START DATASET EXTRACT
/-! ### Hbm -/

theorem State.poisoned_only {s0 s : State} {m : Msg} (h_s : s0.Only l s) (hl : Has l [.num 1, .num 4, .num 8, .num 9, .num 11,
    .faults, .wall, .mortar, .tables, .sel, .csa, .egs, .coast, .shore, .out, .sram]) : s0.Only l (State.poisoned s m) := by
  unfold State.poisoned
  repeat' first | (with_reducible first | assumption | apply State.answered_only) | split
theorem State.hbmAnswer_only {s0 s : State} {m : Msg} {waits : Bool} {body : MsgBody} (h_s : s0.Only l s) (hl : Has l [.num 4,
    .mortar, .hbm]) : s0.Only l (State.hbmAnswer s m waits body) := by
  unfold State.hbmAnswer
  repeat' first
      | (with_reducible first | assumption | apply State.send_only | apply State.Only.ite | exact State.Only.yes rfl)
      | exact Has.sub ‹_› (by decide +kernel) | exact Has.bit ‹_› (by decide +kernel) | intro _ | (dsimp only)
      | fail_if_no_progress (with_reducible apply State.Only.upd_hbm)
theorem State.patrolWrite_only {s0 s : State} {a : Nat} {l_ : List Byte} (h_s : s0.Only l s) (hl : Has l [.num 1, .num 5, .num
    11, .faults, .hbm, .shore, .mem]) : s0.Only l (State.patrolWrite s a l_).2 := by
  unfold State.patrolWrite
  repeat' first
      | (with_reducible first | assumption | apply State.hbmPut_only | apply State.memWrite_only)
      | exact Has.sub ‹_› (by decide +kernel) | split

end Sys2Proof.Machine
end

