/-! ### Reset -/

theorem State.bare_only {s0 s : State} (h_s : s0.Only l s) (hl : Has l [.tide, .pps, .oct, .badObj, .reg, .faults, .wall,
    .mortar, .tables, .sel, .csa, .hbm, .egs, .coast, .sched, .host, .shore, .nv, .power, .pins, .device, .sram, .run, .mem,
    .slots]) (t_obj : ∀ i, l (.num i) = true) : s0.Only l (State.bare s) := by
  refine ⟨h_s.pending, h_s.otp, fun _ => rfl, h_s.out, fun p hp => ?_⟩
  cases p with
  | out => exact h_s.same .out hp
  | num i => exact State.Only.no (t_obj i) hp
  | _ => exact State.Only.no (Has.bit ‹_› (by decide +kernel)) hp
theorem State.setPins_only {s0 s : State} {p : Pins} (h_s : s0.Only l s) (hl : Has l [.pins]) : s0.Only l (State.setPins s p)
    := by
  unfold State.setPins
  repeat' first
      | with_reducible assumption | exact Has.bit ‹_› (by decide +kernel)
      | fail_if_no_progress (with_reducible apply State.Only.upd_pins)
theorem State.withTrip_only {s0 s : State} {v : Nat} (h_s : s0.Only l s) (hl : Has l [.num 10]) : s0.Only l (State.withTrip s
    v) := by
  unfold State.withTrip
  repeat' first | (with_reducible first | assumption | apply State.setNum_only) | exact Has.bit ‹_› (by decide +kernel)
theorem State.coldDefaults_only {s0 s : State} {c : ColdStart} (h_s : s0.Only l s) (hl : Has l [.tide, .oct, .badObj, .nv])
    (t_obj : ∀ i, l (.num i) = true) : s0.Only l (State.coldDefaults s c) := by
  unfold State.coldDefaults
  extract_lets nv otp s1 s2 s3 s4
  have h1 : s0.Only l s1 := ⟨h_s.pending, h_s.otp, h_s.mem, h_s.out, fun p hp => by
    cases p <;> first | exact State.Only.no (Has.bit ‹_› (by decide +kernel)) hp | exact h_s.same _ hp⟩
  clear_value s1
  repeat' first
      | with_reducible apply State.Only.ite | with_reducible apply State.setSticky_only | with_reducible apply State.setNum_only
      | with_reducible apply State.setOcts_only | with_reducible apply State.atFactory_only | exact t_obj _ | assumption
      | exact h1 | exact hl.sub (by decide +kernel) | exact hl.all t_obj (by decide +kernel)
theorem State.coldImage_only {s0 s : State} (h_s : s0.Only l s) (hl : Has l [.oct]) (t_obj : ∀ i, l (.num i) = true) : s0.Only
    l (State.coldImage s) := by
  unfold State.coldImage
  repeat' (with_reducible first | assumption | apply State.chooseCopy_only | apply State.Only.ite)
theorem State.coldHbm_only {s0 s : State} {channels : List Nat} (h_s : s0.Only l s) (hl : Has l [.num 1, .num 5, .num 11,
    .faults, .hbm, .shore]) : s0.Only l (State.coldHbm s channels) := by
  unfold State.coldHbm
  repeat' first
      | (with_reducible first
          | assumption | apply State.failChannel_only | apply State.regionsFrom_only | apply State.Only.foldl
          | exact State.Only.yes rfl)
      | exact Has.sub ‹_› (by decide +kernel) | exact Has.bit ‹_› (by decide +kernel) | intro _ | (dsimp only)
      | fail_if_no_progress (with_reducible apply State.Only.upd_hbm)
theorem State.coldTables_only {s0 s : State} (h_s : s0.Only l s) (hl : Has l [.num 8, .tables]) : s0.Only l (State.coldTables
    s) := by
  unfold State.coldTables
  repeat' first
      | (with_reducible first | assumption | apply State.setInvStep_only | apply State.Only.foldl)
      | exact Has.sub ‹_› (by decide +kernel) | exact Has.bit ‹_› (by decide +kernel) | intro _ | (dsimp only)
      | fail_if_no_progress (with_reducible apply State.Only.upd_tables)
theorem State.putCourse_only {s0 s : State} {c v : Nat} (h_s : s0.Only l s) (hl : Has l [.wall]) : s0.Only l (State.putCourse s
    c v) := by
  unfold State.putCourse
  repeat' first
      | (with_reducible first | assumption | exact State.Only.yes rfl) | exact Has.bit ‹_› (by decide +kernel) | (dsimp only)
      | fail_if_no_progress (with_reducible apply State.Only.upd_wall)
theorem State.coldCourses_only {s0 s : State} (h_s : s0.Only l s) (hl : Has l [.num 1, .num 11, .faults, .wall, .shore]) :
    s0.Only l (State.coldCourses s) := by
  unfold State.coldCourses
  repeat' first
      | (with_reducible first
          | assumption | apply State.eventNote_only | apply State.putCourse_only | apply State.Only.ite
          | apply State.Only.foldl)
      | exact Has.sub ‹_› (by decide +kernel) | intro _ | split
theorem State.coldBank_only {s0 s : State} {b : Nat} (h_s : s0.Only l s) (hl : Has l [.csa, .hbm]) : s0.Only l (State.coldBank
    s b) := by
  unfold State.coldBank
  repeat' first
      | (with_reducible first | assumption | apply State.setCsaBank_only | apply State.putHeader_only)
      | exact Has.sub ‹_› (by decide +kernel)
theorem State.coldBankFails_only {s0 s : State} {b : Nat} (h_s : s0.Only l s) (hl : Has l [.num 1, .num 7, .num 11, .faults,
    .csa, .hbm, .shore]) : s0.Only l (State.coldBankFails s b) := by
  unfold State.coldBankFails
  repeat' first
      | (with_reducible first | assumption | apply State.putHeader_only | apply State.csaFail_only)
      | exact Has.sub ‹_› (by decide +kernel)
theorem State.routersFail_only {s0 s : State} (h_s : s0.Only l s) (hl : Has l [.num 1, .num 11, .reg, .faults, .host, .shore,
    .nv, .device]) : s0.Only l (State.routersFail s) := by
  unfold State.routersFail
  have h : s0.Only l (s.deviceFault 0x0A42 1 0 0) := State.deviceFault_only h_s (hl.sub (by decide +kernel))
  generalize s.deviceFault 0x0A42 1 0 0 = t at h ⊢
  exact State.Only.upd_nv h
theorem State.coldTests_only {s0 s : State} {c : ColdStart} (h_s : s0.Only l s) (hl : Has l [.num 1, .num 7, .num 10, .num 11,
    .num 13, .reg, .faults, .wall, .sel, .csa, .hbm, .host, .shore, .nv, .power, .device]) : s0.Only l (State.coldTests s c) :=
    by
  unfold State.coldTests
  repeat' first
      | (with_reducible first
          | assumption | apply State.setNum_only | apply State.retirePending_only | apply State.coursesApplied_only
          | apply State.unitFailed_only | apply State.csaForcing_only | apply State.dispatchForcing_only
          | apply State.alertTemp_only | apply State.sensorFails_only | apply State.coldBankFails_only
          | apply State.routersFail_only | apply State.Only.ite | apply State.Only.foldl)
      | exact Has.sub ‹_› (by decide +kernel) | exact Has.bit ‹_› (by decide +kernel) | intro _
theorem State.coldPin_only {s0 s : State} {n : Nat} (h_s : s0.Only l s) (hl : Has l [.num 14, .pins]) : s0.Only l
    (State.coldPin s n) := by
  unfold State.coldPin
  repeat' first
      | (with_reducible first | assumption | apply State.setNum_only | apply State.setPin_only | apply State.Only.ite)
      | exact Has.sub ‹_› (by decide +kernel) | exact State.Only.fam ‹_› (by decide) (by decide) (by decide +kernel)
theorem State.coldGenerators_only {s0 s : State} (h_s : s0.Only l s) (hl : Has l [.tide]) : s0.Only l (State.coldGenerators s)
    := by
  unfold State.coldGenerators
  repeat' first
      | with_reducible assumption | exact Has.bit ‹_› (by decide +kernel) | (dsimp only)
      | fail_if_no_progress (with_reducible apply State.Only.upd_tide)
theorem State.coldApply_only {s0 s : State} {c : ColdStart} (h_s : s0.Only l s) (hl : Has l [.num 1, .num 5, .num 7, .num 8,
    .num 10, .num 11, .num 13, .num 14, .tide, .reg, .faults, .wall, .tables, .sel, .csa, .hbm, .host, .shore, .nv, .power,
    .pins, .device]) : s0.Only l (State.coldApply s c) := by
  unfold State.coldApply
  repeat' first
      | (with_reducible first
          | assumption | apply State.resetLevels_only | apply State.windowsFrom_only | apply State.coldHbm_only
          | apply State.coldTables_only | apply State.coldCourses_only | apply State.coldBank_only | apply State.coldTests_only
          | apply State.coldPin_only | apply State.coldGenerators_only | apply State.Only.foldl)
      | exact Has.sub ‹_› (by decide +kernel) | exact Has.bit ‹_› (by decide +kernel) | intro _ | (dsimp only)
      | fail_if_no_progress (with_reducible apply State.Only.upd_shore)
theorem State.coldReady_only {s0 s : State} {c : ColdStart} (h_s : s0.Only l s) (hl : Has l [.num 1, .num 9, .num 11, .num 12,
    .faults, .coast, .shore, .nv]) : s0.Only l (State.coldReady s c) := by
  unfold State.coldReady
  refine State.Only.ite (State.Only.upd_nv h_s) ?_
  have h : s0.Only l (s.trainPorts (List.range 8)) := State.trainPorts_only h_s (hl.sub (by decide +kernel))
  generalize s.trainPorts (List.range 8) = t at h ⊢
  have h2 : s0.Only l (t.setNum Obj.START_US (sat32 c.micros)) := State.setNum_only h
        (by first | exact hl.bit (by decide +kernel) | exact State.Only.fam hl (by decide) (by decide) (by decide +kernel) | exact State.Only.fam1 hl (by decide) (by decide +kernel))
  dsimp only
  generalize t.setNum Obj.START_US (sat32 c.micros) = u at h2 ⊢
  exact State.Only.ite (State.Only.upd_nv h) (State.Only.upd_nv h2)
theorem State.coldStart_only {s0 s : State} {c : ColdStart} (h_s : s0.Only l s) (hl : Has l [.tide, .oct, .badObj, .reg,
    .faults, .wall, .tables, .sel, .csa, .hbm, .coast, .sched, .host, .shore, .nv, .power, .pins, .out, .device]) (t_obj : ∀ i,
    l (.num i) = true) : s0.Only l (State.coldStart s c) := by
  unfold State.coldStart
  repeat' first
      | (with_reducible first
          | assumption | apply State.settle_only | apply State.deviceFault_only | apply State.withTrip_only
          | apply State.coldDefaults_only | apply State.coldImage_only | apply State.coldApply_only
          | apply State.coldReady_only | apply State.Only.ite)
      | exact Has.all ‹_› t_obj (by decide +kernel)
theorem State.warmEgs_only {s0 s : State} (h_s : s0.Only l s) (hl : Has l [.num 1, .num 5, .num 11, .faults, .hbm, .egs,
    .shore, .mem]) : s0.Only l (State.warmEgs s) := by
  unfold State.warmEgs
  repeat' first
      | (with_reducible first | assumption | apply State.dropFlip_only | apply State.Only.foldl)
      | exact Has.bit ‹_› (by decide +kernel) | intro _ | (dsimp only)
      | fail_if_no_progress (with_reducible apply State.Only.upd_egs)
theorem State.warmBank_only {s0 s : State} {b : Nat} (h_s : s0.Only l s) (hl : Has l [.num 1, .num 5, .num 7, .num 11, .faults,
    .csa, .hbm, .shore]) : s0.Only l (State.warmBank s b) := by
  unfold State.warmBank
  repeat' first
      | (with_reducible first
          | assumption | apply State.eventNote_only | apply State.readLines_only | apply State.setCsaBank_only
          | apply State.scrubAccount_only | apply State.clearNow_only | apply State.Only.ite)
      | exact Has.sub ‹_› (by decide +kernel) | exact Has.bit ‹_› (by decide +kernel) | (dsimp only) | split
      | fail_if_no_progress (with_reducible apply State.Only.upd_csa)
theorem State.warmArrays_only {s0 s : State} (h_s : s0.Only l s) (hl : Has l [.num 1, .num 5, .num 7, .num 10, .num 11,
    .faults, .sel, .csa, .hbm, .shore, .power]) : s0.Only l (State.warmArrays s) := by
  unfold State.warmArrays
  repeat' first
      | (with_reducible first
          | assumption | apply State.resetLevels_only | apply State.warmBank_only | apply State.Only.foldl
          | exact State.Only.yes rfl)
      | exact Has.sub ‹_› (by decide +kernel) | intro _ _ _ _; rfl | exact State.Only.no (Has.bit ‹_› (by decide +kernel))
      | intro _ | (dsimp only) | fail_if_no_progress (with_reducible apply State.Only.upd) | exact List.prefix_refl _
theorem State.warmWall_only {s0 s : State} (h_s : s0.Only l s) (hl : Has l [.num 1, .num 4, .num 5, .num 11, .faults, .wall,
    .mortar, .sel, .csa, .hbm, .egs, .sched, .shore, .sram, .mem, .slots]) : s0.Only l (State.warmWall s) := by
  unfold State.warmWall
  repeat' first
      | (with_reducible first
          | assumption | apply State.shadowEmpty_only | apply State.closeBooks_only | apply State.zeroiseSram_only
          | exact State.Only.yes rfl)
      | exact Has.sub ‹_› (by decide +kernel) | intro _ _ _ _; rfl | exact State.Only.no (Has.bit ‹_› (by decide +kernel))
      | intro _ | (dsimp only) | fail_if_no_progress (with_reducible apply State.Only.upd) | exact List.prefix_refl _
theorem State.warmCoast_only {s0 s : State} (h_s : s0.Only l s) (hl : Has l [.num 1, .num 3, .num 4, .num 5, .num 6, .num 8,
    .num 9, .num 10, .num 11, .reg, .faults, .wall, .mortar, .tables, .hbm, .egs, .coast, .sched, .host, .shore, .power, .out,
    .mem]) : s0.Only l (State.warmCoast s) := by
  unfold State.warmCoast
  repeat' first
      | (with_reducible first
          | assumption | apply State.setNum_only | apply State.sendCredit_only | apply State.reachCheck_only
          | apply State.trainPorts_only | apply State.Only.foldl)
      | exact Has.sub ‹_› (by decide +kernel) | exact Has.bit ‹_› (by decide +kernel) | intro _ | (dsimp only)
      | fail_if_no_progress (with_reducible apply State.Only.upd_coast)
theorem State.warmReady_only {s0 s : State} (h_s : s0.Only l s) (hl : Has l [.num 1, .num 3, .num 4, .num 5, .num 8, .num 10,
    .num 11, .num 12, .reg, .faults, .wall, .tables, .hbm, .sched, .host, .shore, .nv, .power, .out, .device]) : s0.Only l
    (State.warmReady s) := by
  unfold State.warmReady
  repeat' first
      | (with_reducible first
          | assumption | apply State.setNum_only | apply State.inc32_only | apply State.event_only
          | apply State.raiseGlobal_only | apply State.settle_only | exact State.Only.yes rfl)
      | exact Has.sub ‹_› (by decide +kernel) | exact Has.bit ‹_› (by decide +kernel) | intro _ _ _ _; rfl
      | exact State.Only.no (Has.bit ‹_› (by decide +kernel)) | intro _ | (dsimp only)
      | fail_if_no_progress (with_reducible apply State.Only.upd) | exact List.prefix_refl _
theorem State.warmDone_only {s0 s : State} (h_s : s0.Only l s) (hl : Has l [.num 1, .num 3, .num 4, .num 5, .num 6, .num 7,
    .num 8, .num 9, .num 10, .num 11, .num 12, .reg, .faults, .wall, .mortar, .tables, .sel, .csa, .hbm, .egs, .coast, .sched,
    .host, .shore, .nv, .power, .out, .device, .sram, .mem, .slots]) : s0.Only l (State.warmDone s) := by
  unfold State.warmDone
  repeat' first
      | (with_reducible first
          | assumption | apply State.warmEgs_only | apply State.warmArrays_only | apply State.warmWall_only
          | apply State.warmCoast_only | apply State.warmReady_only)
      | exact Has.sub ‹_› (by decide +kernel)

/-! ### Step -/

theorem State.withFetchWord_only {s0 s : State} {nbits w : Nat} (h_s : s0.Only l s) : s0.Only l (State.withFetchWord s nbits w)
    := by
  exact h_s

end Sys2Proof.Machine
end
END DATASET EXTRACT
» WORK INSTRUCTIONS
How many of the lines in the listing hold "split"? Only the number should be given.

» WRITTEN SOLUTION
4